简体   繁体   English

Java正则表达式 - 匹配模式的第一次出现

[英]Java Regular Expressions - Matching the First Occurrence of a Pattern

I'm matching URLs against a regular expression, testing if they reflect a "shutdown" command. 我正在将URL与正则表达式进行匹配,测试它们是否反映了“shutdown”命令。

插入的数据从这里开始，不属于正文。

/-! ### Exact arithmetic -/

def FVal.isNan : FVal → Bool
  | .nan _ => true
  | _ => false
/-- NV of an operation that reads a signalling NaN (R76). -/
def FVal.snan : FVal → Flags
  | .nan s => flagIf s flNV
  | _ => flNone
def FVal.isNeg : FVal → Bool
  | .nan _ => false
  | .inf n => n
  | .fin n _ _ => n
def FVal.isZero : FVal → Bool
  | .fin _ 0 _ => true
  | _ => false
def FVal.negate : FVal → FVal
  | .nan s => .nan s
  | .inf n => .inf !n
  | .fin n m e => .fin (!n) m e
def FVal.abs : FVal → FVal
  | .nan s => .nan s
  | .inf _ => .inf false
  | .fin _ m e => .fin false m e

/-- The signed integer of a finite number in units of 2^q, for q at most its exponent. -/
def scaled (neg : Bool) (m : Nat) (e q : Int) : Int :=
  let v : Nat := m * 2 ^ (e - q).toNat
  if neg then -(v : Int) else v

/-- The exact product (R76 for 0 · ∞). -/
def FVal.mul (a b : FVal) : FVal × Flags :=
  match a, b with
  | .nan _, _ | _, .nan _ => (.nan false, a.snan ||| b.snan)
  | .inf s, .inf t => (.inf (s != t), flNone)
  | .inf s, .fin t m _ => if m = 0 then (.nan false, flNV) else (.inf (s != t), flNone)
  | .fin s m _, .inf t => if m = 0 then (.nan false, flNV) else (.inf (s != t), flNone)
  | .fin s m e, .fin t n f => (.fin (s != t) (m * n) (e + f), flNone)

/-- The exact sum; an exact zero sum takes its sign by R78. -/
def FVal.add (rm : RoundMode) (a b : FVal) : FVal × Flags :=
  match a, b with
  | .nan _, _ | _, .nan _ => (.nan false, a.snan ||| b.snan)
  | .inf s, .inf t => if s = t then (.inf s, flNone) else (.nan false, flNV)
  | .inf s, .fin _ _ _ => (.inf s, flNone)
  | .fin _ _ _, .inf t => (.inf t, flNone)
  | .fin s m e, .fin t n f =>
    let q := min e f
    let v := scaled s m e q + scaled t n f q
    if v = 0 then (.fin (if m = 0 ∧ n = 0 ∧ s = t then s else rm == .rd) 0 0, flNone)
    else (.fin (decide (v < 0)) v.natAbs q, flNone)

/-- The exact fused product and sum a · b + c (R76, R155). -/
def FVal.fma (rm : RoundMode) (a b c : FVal) : FVal × Flags :=
  let (p, f) := FVal.mul a b
  let (r, g) := FVal.add rm p c
  (r, f ||| g)

/-- Rounds a computed value. -/
def finishF (f : Fmt) (rm : RoundMode) (sat : Bool) (r : FVal × Flags) : Nat × Flags :=
  let (c, g) := f.write rm 0 sat r.1
  (c, r.2 ||| g)

/-- Addition, subtraction, multiplication and the fused forms, rounded once. -/
def Fmt.addOp (f : Fmt) (rm : RoundMode) (sat : Bool) (a b : Nat) : Nat × Flags :=
  finishF f rm sat (FVal.add rm (f.decode a) (f.decode b))
def Fmt.subOp (f : Fmt) (rm : RoundMode) (sat : Bool) (a b : Nat) : Nat × Flags :=
  finishF f rm sat (FVal.add rm (f.decode a) (f.decode b).negate)
def Fmt.mulOp (f : Fmt) (rm : RoundMode) (sat : Bool) (a b : Nat) : Nat × Flags :=
  finishF f rm sat (FVal.mul (f.decode a) (f.decode b))
/-- ±(a · b) ± c. -/
def Fmt.fmaOp (f : Fmt) (rm : RoundMode) (sat negP negC : Bool) (a b c : Nat) : Nat × Flags :=
  let va := f.decode a
  let vc := f.decode c
  finishF f rm sat (FVal.fma rm (if negP then va.negate else va) (f.decode b) (if negC then vc.negate else vc))

/-- Division (R75, R76): a finite non-zero value over ±0 is infinite and sets DZ. -/
def Fmt.divOp (f : Fmt) (rm : RoundMode) (sat : Bool) (a b : Nat) : Nat × Flags :=
  let x := f.decode a
  let y := f.decode b
  let neg := x.isNeg != y.isNeg
  let withF (g : Flags) (r : Nat × Flags) : Nat × Flags := (r.1, g ||| r.2)
  match x, y with
  | .nan _, _ | _, .nan _ => withF (x.snan ||| y.snan) f.nanResult
  | .inf _, .inf _ => withF flNV f.nanResult
  | .inf _, .fin _ _ _ => f.infResult neg sat
  | .fin _ _ _, .inf _ => (f.signed neg 0, flNone)
  | .fin _ m e, .fin _ n k =>
    if n = 0 then (if m = 0 then withF flNV f.nanResult else withF flDZ (f.infResult neg sat))
    else if m = 0 then (f.signed neg 0, flNone)
    else f.round rm 0 sat neg ⟨m * 2 ^ 100 / n, e - k - 100, decide (m * 2 ^ 100 % n ≠ 0)⟩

Here's a URL that performs a shutdown: 这是执行关闭的URL:

/exec?debug=true&command=shutdown&f=0

Here's another, legitimate but confusing URL that performs shutdown: 这是执行关闭的另一个合法但令人困惑的URL:

/exec?commando=yes&zcommand=34&command=shutdown&p

Now, I must ensure there's only one command=... parameter and it is command=shutdown . 现在,我必须确保只有一个command = ...参数,它是command = shutdown Alternatively, I can live with ensuring the first command=... parameter is command=shutdown . 或者,我可以确保第一个 命令= ...参数是command = shutdown

Here's my test for the requested regular expression: 这是我对所请求的正则表达式的测试:

/exec?version=0.4&command=shutdown&out=JSON&zcommand=1

Should match 应该匹配

/exec?version=0.4&command=startup&out=JSON&zcommand=1&commando=shutdown

Should fail to match 应该不匹配

/exec?command=shutdown&out=JSON

Should match 应该匹配

/exec?version=0.4&command=admin&out=JSON&zcommand=1&command=shutdown

Should fail to match 应该不匹配

Here's my baseline - a regular expression that passes the above tests - all but the last one: 这是我的基线 - 一个通过上述测试的正则表达式 - 除了最后一个:

^/exec?(.*\&)*command=shutdown(\&.*)*$

The problem is with the occurrence of more than one command=..., where the first one is not shutdown. 问题是出现多个command = ...,其中第一个不关闭。

I tried using lookbehind: 我尝试使用lookbehind:

^/exec?(.*\&)*(?<!(\&|\?)command=.*)command=shutdown(\&.*)*$

But I'm getting: 但是我得到了:

Look-behind group does not have an obvious maximum length near index 31

I even tried atomic grouping. 我甚至尝试过原子分组。 To no avail. 无济于事。 I can't make the following expression NOT match: 我不能使下面的表达式不匹配:

/exec?version=0.4&command=admin&out=JSON&zcommand=1&command=shutdown

Can anyone help with a regular expression that passes all the tests? 任何人都可以帮助通过所有测试的正则表达式吗?

Clarifications 澄清

I see I owe you some context. 我知道我欠你一些背景。

My task is to configure a Filter that guards the entrance of all our system's servlets, and verifies there's an open HTTP session (in other words: that a successful Login has occurred). 我的任务是配置一个过滤器来保护我们所有系统的servlet的入口,并验证是否有一个开放的HTTP会话(换句话说:已成功登录)。 The filter also allows configuring which URLs do not require login. 过滤器还允许配置哪些URL不需要登录。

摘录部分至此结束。